Tetrahedral nanoparticles can self-assemble into quasicrystals, researchers have been surprised to discover. The mesmerising structures are the first quasicrystals containing just one component – although their existence was predicted in computational simulations almost a decade ago.

Unlike in traditional crystals, the ordered patterns in quasicrystals don’t repeat regularly in all directions. When Dan Shechtman discovered quasicrystals in the early 1980s, the idea of such non-periodic crystals was so outrageous that many scientists flat-out denied their existence – chemistry giant Linus Pauling even called Shechtman a ‘quasi-scientist’. It took Shechtman – who later received the Nobel prize for his work – several years to convince the scientific community that they were real.

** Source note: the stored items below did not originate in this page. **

-- ==== Sys2Proof/Certificates/Slice0/Obligations.lean ====
section
/-! DEFINITION. The statements for the provers: what the numbered rules of the spec say the commands and the machine do.
Where a state is written out as `{ s with ... }`, every field not named is unchanged: that is the command's frame. -/

open Sys2Proof Sys2Proof.Machine

/-! ### The command word -/

/-- 30_encoding.md R90 to R92: every well-formed command is read back from its word, with every operand. -/
def Obligations.DecodeOfEncode : Prop :=
  ∀ i : Instr, i.wellFormed = true → decodeWord (encodeWord i) = .command i

/-- 30_encoding.md R92, R94: a word that decodes to a command is that command's only word, and the command is
well-formed. -/
def Obligations.EncodeOfDecode : Prop :=
  ∀ (w : Word) (i : Instr), decodeWord w = .command i → i.wellFormed = true ∧ encodeWord i = w

/-- 30_encoding.md R94: 31 opcodes; any other is BAD_OPCODE, and a word with a defined opcode that is no command's word
is BAD_FIELD. Either way the word changes no state other than by fault entry. -/
def Obligations.IllegalWordsAreRejectedByName : Prop :=
  commandOpcodes.length = 31 ∧
    ∀ w : Word,
      (decodeWord w = .badOpcode ↔ (w >>> 56).toNat ∉ commandOpcodes) ∧
      (decodeWord w = .badField ↔
        (w >>> 56).toNat ∈ commandOpcodes ∧ ∀ i : Instr, i.wellFormed = true → encodeWord i ≠ w) ∧
      ∀ s : State, s.faulted = false →
        (decodeWord w = .badOpcode → issue w s = .next (faultEntry (w.extractLsb' 56 8) .badOpcode s)) ∧
        (decodeWord w = .badField → issue w s = .next (faultEntry (w.extractLsb' 56 8) .badField s))

/-- Words written in the spec's examples and one of every family (30_encoding.md R92, R96): a sanity statement. -/
def Obligations.SampleWordsDecode : Prop :=
  decodeWord 0x0000000000000000 = .command .nop ∧
  decodeWord 0x0100000000000000 = .command .sreset ∧
  decodeWord 0x1400040000000000 = .command (.rdExact 4) ∧
  decodeWord 0x240004000000002A = .command (.wrExact 4 0x2A) ∧
  decodeWord 0x2561000000000000 = .command (.wrSym 0x61) ∧
  decodeWord 0x3101000000000006 = .command (.fqSet 1 6) ∧
  decodeWord 0x3961030000000005 = .command (.trInsert 0x61 3 5) ∧
  decodeWord 0x4162030000000003 = .command (.tbSet 0x62 3 3) ∧
  decodeWord 0x5200000000000000 = .command .encode ∧
  decodeWord 0x5B00000000000000 = .command .decode ∧
  decodeWord 0x0000000000000001 = .badField ∧
  decodeWord 0x3400000000000000 = .badOpcode

/-! ### A step -/

/-- 30_encoding.md R93 (4): when the host's next act is a word that decodes to a command, the step is that command's
execution, on the state without that act and with the environment's answers that come with it (log entries 1, 4). -/
def Obligations.StepRunsTheDecodedCommand : Prop :=
  (∀ (s : State) (w : Word) (ds : List EnvAnswer) (rest : List HostAct) (i : Instr),
    s.host = .issue w ds :: rest → decodeWord w = .command i →
      step s = exec i { s with host := rest, draws := ds }) ∧
  ∀ (s : State) (w : Nat) (i : Instr), decodeTableWord 64 w = some i →
    step (s.withFetchWord 64 w) = exec i { s with draws := List.replicate 16 .served }

/-- The host's other acts (log entries 1, 7): none leaves the block idle with all state kept (60_exceptions.md R255); the
reset input gives the reset state with SNK's bytes kept and SNK closed (70_reset_and_hazards.md R270, R272); a new SRC is
put in place while the reader is closed and refused otherwise (20_memory.md R79). -/
def Obligations.StepOfTheOtherHostActs : Prop :=
  ∀ (s : State) (rest : List HostAct),
    (s.host = [] → step s = .next s) ∧
    (s.host = .hwReset :: rest →
      step s = .next (resetWith { s with host := rest } s.mem.snk s.draws s.freeDraws none)) ∧
    ∀ bytes : List Byte, s.host = .supply bytes :: rest →
      (s.ropen = false → bytes.length < 2 ^ 32 →
        step s = .next { s with host := rest, mem := { s.mem with src := bytes } }) ∧
      (s.ropen = true → step s = .refused .srcReplacedWhileOpen) ∧
      (s.ropen = false → 2 ^ 32 ≤ bytes.length → step s = .refused .srcTooLong)

/-! ### Faults -/

/-- 60_exceptions.md R246: fault entry. The final flush is made when the writer is open, holds bits, is not full and did
not itself just fail; then its byte is appended when the access is served, and a failure is ignored. A reset input
asserted at that access resets the block (70 R270, log entry 6); an access with no answer supplied is a free draw (R78, log
entry 4). -/
def Obligations.FaultEntrySequence : Prop :=
  ∀ (op : BitVec 8) (c : Cause) (s : State),
    ((s.wopen = false ∨ s.wcnt = 0 ∨ c = .ioSnk ∨ s.opos.toNat = 2 ^ 32 - 1) →
      faultEntry op c s = faultLatched op c s) ∧
    (s.wopen = true → s.wcnt ≠ 0 → c ≠ .ioSnk → s.opos.toNat ≠ 2 ^ 32 - 1 →
      (∀ ds, s.draws = .served :: ds → faultEntry op c s = faultLatched op c
        { s with draws := ds, mem := { s.mem with snk := s.mem.snk ++ [s.wacc] }, opos := s.opos + 1 }) ∧
      (∀ ds, s.draws = .ioErr :: ds → faultEntry op c s = faultLatched op c { s with draws := ds }) ∧
      (∀ ds, s.draws = .hwReset :: ds →
        faultEntry op c s = resetWith s s.mem.snk ds s.freeDraws none) ∧
      (s.draws = [] →
        faultEntry op c s = faultLatched op c { s with
          freeDraws := s.freeDraws + 1, mem := { s.mem with snk := s.mem.snk ++ [s.wacc] }, opos := s.opos + 1 } ∨
        faultEntry op c s = faultLatched op c { s with freeDraws := s.freeDraws + 1 }))

/-- 60_exceptions.md R241, R242, R247: what a fault records, for every row of the table of causes. -/
def Obligations.FaultRecordsItsCause : Prop :=
  ∀ (op : BitVec 8) (c : Cause) (s : State),
    (faultEntry op c s).answer = some .fault →
      (∃ e n, (c, e, n) ∈ causeTable ∧ (faultEntry op c s).err.toNat = e ∧ (faultEntry op c s).errinfo.toNat = n) ∧
      (faultEntry op c s).errcmd = op ∧ (faultEntry op c s).faulted = true ∧
      (faultEntry op c s).ropen = false ∧ (faultEntry op c s).wopen = false

/-- 30_encoding.md R93 (3): a command in a stream state that its line "Requires" excludes. -/
def Obligations.WrongStreamStateFaults : Prop :=
  ∀ (i : Instr) (s : State), s.faulted = false → i.wellFormed = true → requires i s = false →
    exec i s = .next (faultEntry (opcode i) .streamState s)

/-- 30_encoding.md R93 (2), 60_exceptions.md R249: an operand out of range faults, before the stream state is looked
at. -/
def Obligations.OperandOutOfRangeFaults : Prop :=
  ∀ (i : Instr) (s : State), s.faulted = false → i.wellFormed = false →
    exec i s = .next (faultEntry (opcode i) .badField s)
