/-! ### latch -/

@[simp] theorem latch_ropen (s : State) (op : BitVec 8) (c : Cause) : (latch op c s).ropen = s.ropen := rfl
@[simp] theorem latch_wopen (s : State) (op : BitVec 8) (c : Cause) : (latch op c s).wopen = s.wopen := rfl
@[simp] theorem latch_eos (s : State) (op : BitVec 8) (c : Cause) : (latch op c s).eos = s.eos := rfl
@[simp] theorem latch_err (s : State) (op : BitVec 8) (c : Cause) : (latch op c s).err = c.err := rfl
@[simp] theorem latch_errinfo (s : State) (op : BitVec 8) (c : Cause) : (latch op c s).errinfo = c.info := rfl
@[simp] theorem latch_errcmd (s : State) (op : BitVec 8) (c : Cause) : (latch op c s).errcmd = op := rfl
@[simp] theorem latch_res (s : State) (op : BitVec 8) (c : Cause) : (latch op c s).res = s.res := rfl
@[simp] theorem latch_codeLen (s : State) (op : BitVec 8) (c : Cause) : (latch op c s).codeLen = s.codeLen := rfl
@[simp] theorem latch_tableSize (s : State) (op : BitVec 8) (c : Cause) :
    (latch op c s).tableSize = s.tableSize := rfl
@[simp] theorem latch_tlen (s : State) (op : BitVec 8) (c : Cause) : (latch op c s).tlen = s.tlen := rfl
@[simp] theorem latch_origBytes (s : State) (op : BitVec 8) (c : Cause) :
    (latch op c s).origBytes = s.origBytes := rfl
@[simp] theorem latch_payloadBytes (s : State) (op : BitVec 8) (c : Cause) :
    (latch op c s).payloadBytes = s.payloadBytes := rfl
@[simp] theorem latch_hdrBytes (s : State) (op : BitVec 8) (c : Cause) : (latch op c s).hdrBytes = s.hdrBytes := rfl
@[simp] theorem latch_ipos (s : State) (op : BitVec 8) (c : Cause) : (latch op c s).ipos = s.ipos := rfl
@[simp] theorem latch_opos (s : State) (op : BitVec 8) (c : Cause) : (latch op c s).opos = s.opos := rfl
@[simp] theorem latch_root (s : State) (op : BitVec 8) (c : Cause) : (latch op c s).root = s.root := rfl
@[simp] theorem latch_cur (s : State) (op : BitVec 8) (c : Cause) : (latch op c s).cur = s.cur := rfl
@[simp] theorem latch_bitsDone (s : State) (op : BitVec 8) (c : Cause) : (latch op c s).bitsDone = s.bitsDone := rfl
@[simp] theorem latch_outcnt (s : State) (op : BitVec 8) (c : Cause) : (latch op c s).outcnt = s.outcnt := rfl
@[simp] theorem latch_freq (s : State) (op : BitVec 8) (c : Cause) : (latch op c s).freq = s.freq := rfl
@[simp] theorem latch_code (s : State) (op : BitVec 8) (c : Cause) : (latch op c s).code = s.code := rfl
@[simp] theorem latch_len (s : State) (op : BitVec 8) (c : Cause) : (latch op c s).len = s.len := rfl
@[simp] theorem latch_nodes (s : State) (op : BitVec 8) (c : Cause) : (latch op c s).nodes = s.nodes := rfl
@[simp] theorem latch_rbuf (s : State) (op : BitVec 8) (c : Cause) : (latch op c s).rbuf = s.rbuf := rfl
@[simp] theorem latch_rcnt (s : State) (op : BitVec 8) (c : Cause) : (latch op c s).rcnt = s.rcnt := rfl
@[simp] theorem latch_wacc (s : State) (op : BitVec 8) (c : Cause) : (latch op c s).wacc = s.wacc := rfl
@[simp] theorem latch_wcnt (s : State) (op : BitVec 8) (c : Cause) : (latch op c s).wcnt = s.wcnt := rfl
@[simp] theorem latch_mem (s : State) (op : BitVec 8) (c : Cause) : (latch op c s).mem = s.mem := rfl
@[simp] theorem latch_answer (s : State) (op : BitVec 8) (c : Cause) : (latch op c s).answer = s.answer := rfl
@[simp] theorem latch_host (s : State) (op : BitVec 8) (c : Cause) : (latch op c s).host = s.host := rfl
@[simp] theorem latch_draws (s : State) (op : BitVec 8) (c : Cause) : (latch op c s).draws = s.draws := rfl
@[simp] theorem latch_freeDraws (s : State) (op : BitVec 8) (c : Cause) :
    (latch op c s).freeDraws = s.freeDraws := rfl

/-! ### clearTable -/

@[simp] theorem clearTable_ropen (s : State) : (clearTable s).ropen = s.ropen := rfl
@[simp] theorem clearTable_wopen (s : State) : (clearTable s).wopen = s.wopen := rfl
@[simp] theorem clearTable_eos (s : State) : (clearTable s).eos = s.eos := rfl
@[simp] theorem clearTable_err (s : State) : (clearTable s).err = s.err := rfl
@[simp] theorem clearTable_errinfo (s : State) : (clearTable s).errinfo = s.errinfo := rfl
@[simp] theorem clearTable_errcmd (s : State) : (clearTable s).errcmd = s.errcmd := rfl
@[simp] theorem clearTable_res (s : State) : (clearTable s).res = s.res := rfl
@[simp] theorem clearTable_codeLen (s : State) : (clearTable s).codeLen = s.codeLen := rfl
@[simp] theorem clearTable_tableSize (s : State) : (clearTable s).tableSize = s.tableSize := rfl
@[simp] theorem clearTable_tlen (s : State) : (clearTable s).tlen = s.tlen := rfl
@[simp] theorem clearTable_origBytes (s : State) : (clearTable s).origBytes = s.origBytes := rfl
@[simp] theorem clearTable_payloadBytes (s : State) : (clearTable s).payloadBytes = s.payloadBytes := rfl
@[simp] theorem clearTable_hdrBytes (s : State) : (clearTable s).hdrBytes = s.hdrBytes := rfl
@[simp] theorem clearTable_ipos (s : State) : (clearTable s).ipos = s.ipos := rfl
@[simp] theorem clearTable_opos (s : State) : (clearTable s).opos = s.opos := rfl
@[simp] theorem clearTable_root (s : State) : (clearTable s).root = s.root := rfl
@[simp] theorem clearTable_cur (s : State) : (clearTable s).cur = s.cur := rfl
@[simp] theorem clearTable_bitsDone (s : State) : (clearTable s).bitsDone = s.bitsDone := rfl
@[simp] theorem clearTable_outcnt (s : State) : (clearTable s).outcnt = s.outcnt := rfl
@[simp] theorem clearTable_freq (s : State) : (clearTable s).freq = s.freq := rfl
@[simp] theorem clearTable_code (s : State) : (clearTable s).code = Vector.replicate 256 0 := rfl
@[simp] theorem clearTable_len (s : State) : (clearTable s).len = Vector.replicate 256 0 := rfl
@[simp] theorem clearTable_nodes (s : State) : (clearTable s).nodes = s.nodes := rfl
@[simp] theorem clearTable_rbuf (s : State) : (clearTable s).rbuf = s.rbuf := rfl
@[simp] theorem clearTable_rcnt (s : State) : (clearTable s).rcnt = s.rcnt := rfl
@[simp] theorem clearTable_wacc (s : State) : (clearTable s).wacc = s.wacc := rfl
@[simp] theorem clearTable_wcnt (s : State) : (clearTable s).wcnt = s.wcnt := rfl
@[simp] theorem clearTable_mem (s : State) : (clearTable s).mem = s.mem := rfl
@[simp] theorem clearTable_answer (s : State) : (clearTable s).answer = s.answer := rfl
@[simp] theorem clearTable_host (s : State) : (clearTable s).host = s.host := rfl
@[simp] theorem clearTable_draws (s : State) : (clearTable s).draws = s.draws := rfl
@[simp] theorem clearTable_freeDraws (s : State) : (clearTable s).freeDraws = s.freeDraws := rfl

Today, quasicrystals have become part of science’s vocabulary. Most are metal alloys, such as aluminiumcopperiron icosahedrite, and all have at least two ingredients. But in 2009, computer simulations indicated that single-component quasicrystals might exist too.

Representative TEM image of 10-fold QC-SLs and the corresponding SA-ED pattern

Source: © Yasutaka Nagaoka et. al/Science/AAAS

Transmission electron microscope image of the 10-fold quasicrystalline superlattice made up of just one nanoparticle component

Ou Chen from Brown University, US, and his team have now created the first such one-component quasicrystal from tetrahedral nanoparticles. The particles are made of wurtzite (zinc iron sulfide) covered with oleic acid on three sides and with octadecylphosphonic acid on the remaining side.

Floating on top of ethylene glycol, the nanoparticles self-organise into a superlattice with decagons, 10-sided polygons, as the primary structural unit. Such 10-fold rotational symmetry is only possible in quasicrystals.

What makes the quasicrystalline lattice possible are the nanoparticles’ soft edges. It allows them to also make smaller polygons with five to nine sides, which fill the spaces between the decagons. This flexible polygon tiling rule, the researchers write, could help others create one-ingredient quasicrystals.